- Listed records
-- ==== Sys2Proof/Proofs/StepInvariants.lean ====
section
/-! The invariants of 10_state.md R50 as a whole: every move keeps them, so every step does. The statements about single
invariants are `step_keeps` with the lemma of that invariant. -/

namespace Sys2Proof.Machine

open Sys2Proof

/-! ## The service in progress, slot storage -/

theorem move_key {s t : State} (h : Move s t) : t.key = s.key ∨ KeyOk t := by
  cases h
  case quiet hf _ => exact hf.key
  all_goals exact .inl (by simp)

theorem move_keyOk {s t : State} (h : Move s t) (hs : KeyOk s) : KeyOk t := by
  obtain hk | hk := move_key h
  · intro k hmem
    obtain ⟨hi, hrx, hmode⟩ := hs k (hk ▸ hmem)
    obtain ⟨hi', hmode'⟩ := move_serving h hi
    exact ⟨hi', hrx, hmode.trans (congrArg Mode.bit (hmode' k.1).symm)⟩
  · exact hk

theorem move_memory {s t : State} (h : Move s t) (hs : Memory.wf s.mem = true) : Memory.wf t.mem = true := by
  cases h
  case quiet hf _ => exact hf.memory hs
  all_goals simpa using hs

/-! ## The records -/

theorem legal_mid {cw : Word} {w1 : Option Word} {ts : TwoStep} (h : midStep cw w1 = some ts) :
    (Call.mid cw w1).legal = ts.legal := by
  simp only [Call.legal, h]
  cases ts <;> rfl

theorem legal_blocked {b : Blocked} {x : Channel} (hx : ValuesOk x) (htmo : b.tmo = x.rdTimeout ∨ b.tmo = x.wrTimeout)
    (hwait : noWait b.tmo = false) : (Call.blocked b).legal = true := by
  obtain ⟨-, hr, hw, -⟩ := hx
  have htimeout : legalTimeout b.tmo = true := by
    obtain h | h := htmo
    · rw [h]; exact hr
    · rw [h]; exact hw
  simp [Call.legal, htimeout, hwait]

theorem move_legal {s t : State} (h : Move s t) (hv : ∀ c, ValuesOk (s.chan c))
    (hs : ∀ e ∈ s.calls, e.2.legal = true) : ∀ e ∈ t.calls, e.2.legal = true := by
  have insert : ∀ {tid : Tid} {k : Call}, k.legal = true → ∀ e ∈ insertCall s.calls tid k, e.2.legal = true := by
    intro tid k hk e he
    obtain rfl | he := mem_insertCall he
    · exact hk
    · exact hs e he
  have drop : ∀ {tid : Tid}, ∀ e ∈ dropCall s.calls tid, e.2.legal = true :=
    fun e he => hs e (List.mem_of_mem_filter he)
  cases h
  case quiet hf _ => rw [hf.calls]; exact hs
  case chan => simpa using hs
  case mode => simpa using hs
  case wake c d =>
    rw [wake_calls]
    split
    · intro e he
      obtain ⟨e', he', rfl⟩ := List.mem_map.mp he
      exact (legal_wake e'.2 c d).trans (hs e' he')
    · exact hs
  case block tid b _ _ htmo hwait => exact insert (legal_blocked (hv b.ch) htmo hwait)
  case leave => exact drop
  case suspend hmid hlegal => exact insert ((legal_mid hmid).trans hlegal)
  case renew => exact drop

/-! ## The rings -/

theorem ringsOk_setWaiter {x : Channel} (d : Dir) (b : Bool) (h : RingsOk x) : RingsOk (x.modRing d (Ring.setWaiter b)) := by
  cases d <;> exact h

theorem modRing_setWaiter_ringsOk {s : State} (hs : ∀ c, RingsOk (s.chan c)) (c : Chan) (d : Dir) (b : Bool)
    (c' : Chan) : RingsOk ((s.modRing c d (Ring.setWaiter b)).chan c') := by
  rw [modRing_chan]
  split
  · exact ringsOk_setWaiter d b (hs c')
  · exact hs c'

/-- The ring a second step comes back to is offline until then (INV11). -/
theorem offline_of_mid {s : State} {tid : Tid} {cw : Word} {w1 : Option Word} {ts : TwoStep} (hs : MidOk s)
    (hcall : callOf s.calls tid = some (.mid cw w1)) (hmid : midStep cw w1 = some ts) {c : Chan} {d : Dir}
    (ht : ts.touches c d = true) : (s.ring c d).online = false := by
  have hholds : anyHolds s.calls c d = true :=
    List.any_eq_true.mpr ⟨_, mem_of_callOf hcall, (holds_mid hmid c d).trans ht⟩
  rw [(midOk_iff.mp hs).2, hholds]
  rfl

theorem move_ringsOk {s t : State} (h : Move s t) (hs : Inv s) (c : Chan) : RingsOk (t.chan c) := by
  have hrings := forall_chan.mpr hs.rings
  cases h
  case quiet hf hc => rw [hc]; exact hrings c
  case chan c' y hm =>
    rw [modChan_chan]
    split
    · next he => subst he; exact chanMove_ringsOk hm (hrings c)
    · exact hrings c
  case mode c' m _ hq =>
    rw [modChan_chan]
    split
    · next he => subst he; exact (hrings c).setMode hq m _
    · exact hrings c
  case wake c' d =>
    rw [wake_chan]
    split
    · next he => subst he; exact ringsOk_setWaiter d false (hrings c)
    · exact hrings c
  case block tid b _ _ _ _ =>
    rw [chan_with_calls]
    exact modRing_setWaiter_ringsOk hrings b.ch b.dir true c
  case leave tid b _ =>
    rw [leave, chan_with_calls]
    exact modRing_setWaiter_ringsOk hrings b.ch b.dir _ c
  case suspend tid cw w1 ts _ _ _ _ =>
    cases c
    · exact hs.rings.1.suspend ts .ch0
    · exact hs.rings.2.suspend ts .ch1
  case renew tid cw w1 ts hcall hmid =>
    have hlegal : ts.legal = true := (legal_mid hmid).symm.trans (hs.legal _ (mem_of_callOf hcall))
    have hoff : ∀ c, ts.touches c .tx = true → (s.chan c).tx.online = false :=
      fun c ht => offline_of_mid hs.lock hcall hmid ht
    cases c
    · exact hs.rings.1.renew hlegal _ (hoff .ch0)
    · exact hs.rings.2.renew hlegal _ (hoff .ch1)

/-! ## All the invariants -/

theorem move_inv {s t : State} (h : Move s t) (hs : Inv s) : Inv t where
  threshold := by rw [(move_record h).1]; exact hs.threshold
  memory := move_memory h hs.memory
  sorted := move_sorted h hs.sorted
  legal := move_legal h (forall_chan.mpr hs.values) hs.legal
  rings := forall_chan.mp (move_ringsOk h hs)
  mirrors := forall_chan.mp (move_mirrorOk h (forall_chan.mpr hs.mirrors))
  counters := forall_chan.mp (move_qfullOk h hs.threshold (forall_chan.mpr hs.counters))
  values := forall_chan.mp (move_valuesOk h (forall_chan.mpr hs.values))
  waiters := move_waitersOk h hs.sorted hs.waiters
  lock := move_midOk h hs.sorted hs.lock
  service := move_keyOk h hs.service

/-- `EndInterrupt` touches the device and the results only, and no service is in progress (44_isr_dispatcher.md
R204). -/
theorem endInterrupt_inv {s : State} (hk : s.key = none) (hs : Inv s) : Inv (endInterrupt s) where
  threshold := hs.threshold
  memory := hs.memory
  sorted := hs.sorted
  legal := hs.legal
  rings := hs.rings
  mirrors := hs.mirrors
  counters := hs.counters
  values := hs.values
  waiters := hs.waiters
  lock := hs.lock
  service := by
    intro k hmem
    have hmem' : k ∈ s.key.toList := hmem
    rw [hk] at hmem'
    cases hmem'

/-- Settles O13: a step is a sequence of moves (`moves_of_step`), and each move keeps each of the invariants. -/
theorem stepKeepsTheInvariants : Obligations.StepKeepsTheInvariants :=
  fun _ _ hs h => step_keeps move_inv (fun _ hk hu => endInterrupt_inv hk hu) hs h

/-- Settles O16: no move touches a flag without its bit of the mirror. -/
theorem stepKeepsTheMirror : Obligations.StepKeepsTheMirror := by
  intro s t h0 h1 h
  exact step_keeps (P := fun s => MirrorOk s.ch0 ∧ MirrorOk s.ch1)
    (fun hm hs => forall_chan.mp (move_mirrorOk hm (forall_chan.mpr hs))) (fun _ _ hs => hs) ⟨h0, h1⟩ h

/-- The stored values of a state with the parameters `p` are legal. -/
structure StoredLegal (p : Params) (s : State) : Prop where
  params : s.params = p
  counters : ∀ c, QfullOk s.params (s.chan c)
  values : ∀ c, ValuesOk (s.chan c)

/-- Settles O17: each value is checked where it is stored, and the counter is reset at the threshold. -/
theorem stepKeepsTheStoredValuesLegal : Obligations.StepKeepsTheStoredValuesLegal := by
  intro s t hp hq0 hq1 hv0 hv1 h
  have hs : StoredLegal s.params s :=
    ⟨rfl, (forall_chan (P := QfullOk s.params)).mpr ⟨hq0, hq1⟩, forall_chan.mpr ⟨hv0, hv1⟩⟩
  have ht : StoredLegal s.params t := by
    refine step_keeps (fun {u v} hm hu => ?_) (fun u _ hu => ⟨hu.params, hu.counters, hu.values⟩) hs h
    have hpu : 1 ≤ u.params.qfullThreshold := by rw [hu.params]; exact hp
    exact ⟨(move_record hm).1.trans hu.params, move_qfullOk hm hpu hu.counters, move_valuesOk hm hu.values⟩
  obtain ⟨hq0', hq1'⟩ := forall_chan.mp ht.counters
  obtain ⟨hv0', hv1'⟩ := forall_chan.mp ht.values
  exact ⟨ht.params, hq0', hq1', hv0', hv1'⟩

/-- Settles O18: `Wake`, `block` and `Leave` set the flag with the records they change, and no other move touches
either. -/
theorem stepKeepsTheWaiterFlags : Obligations.StepKeepsTheWaiterFlags := by
  intro s t hsorted hs h
  exact step_keeps (P := fun s => callsSorted none s.calls = true ∧ WaitersOk s)
    (fun hm ⟨hsorted, hs⟩ => ⟨move_sorted hm hsorted, move_waitersOk hm hsorted hs⟩) (fun _ _ hs => hs)
    ⟨hsorted, hs⟩ h

/-- Settles O19: the rings go offline with the `Mid` record and come back with its end. -/
theorem stepKeepsTheLock : Obligations.StepKeepsTheLock := by
  intro s t hsorted hs h
  exact (step_keeps (P := fun s => callsSorted none s.calls = true ∧ MidOk s)
    (fun hm ⟨hsorted, hs⟩ => ⟨move_sorted hm hsorted, move_midOk hm hsorted hs⟩) (fun _ _ hs => hs)
    ⟨hsorted, hs⟩ h).2

end Sys2Proof.Machine
end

- What you should do
Through the line that holds "cases ts <;> rfl", repeat the material above exactly, starting at its first line.

- Exercise solution
-- ==== Sys2Proof/Proofs/StepInvariants.lean ====
section
/-! The invariants of 10_state.md R50 as a whole: every move keeps them, so every step does. The statements about single
invariants are `step_keeps` with the lemma of that invariant. -/

namespace Sys2Proof.Machine

open Sys2Proof

/-! ## The service in progress, slot storage -/

theorem move_key {s t : State} (h : Move s t) : t.key = s.key ∨ KeyOk t := by
  cases h
  case quiet hf _ => exact hf.key
  all_goals exact .inl (by simp)

theorem move_keyOk {s t : State} (h : Move s t) (hs : KeyOk s) : KeyOk t := by
  obtain hk | hk := move_key h
  · intro k hmem
    obtain ⟨hi, hrx, hmode⟩ := hs k (hk ▸ hmem)
    obtain ⟨hi', hmode'⟩ := move_serving h hi
    exact ⟨hi', hrx, hmode.trans (congrArg Mode.bit (hmode' k.1).symm)⟩
  · exact hk

theorem move_memory {s t : State} (h : Move s t) (hs : Memory.wf s.mem = true) : Memory.wf t.mem = true := by
  cases h
  case quiet hf _ => exact hf.memory hs
  all_goals simpa using hs

/-! ## The records -/

theorem legal_mid {cw : Word} {w1 : Option Word} {ts : TwoStep} (h : midStep cw w1 = some ts) :
    (Call.mid cw w1).legal = ts.legal := by
  simp only [Call.legal, h]
  cases ts <;> rfl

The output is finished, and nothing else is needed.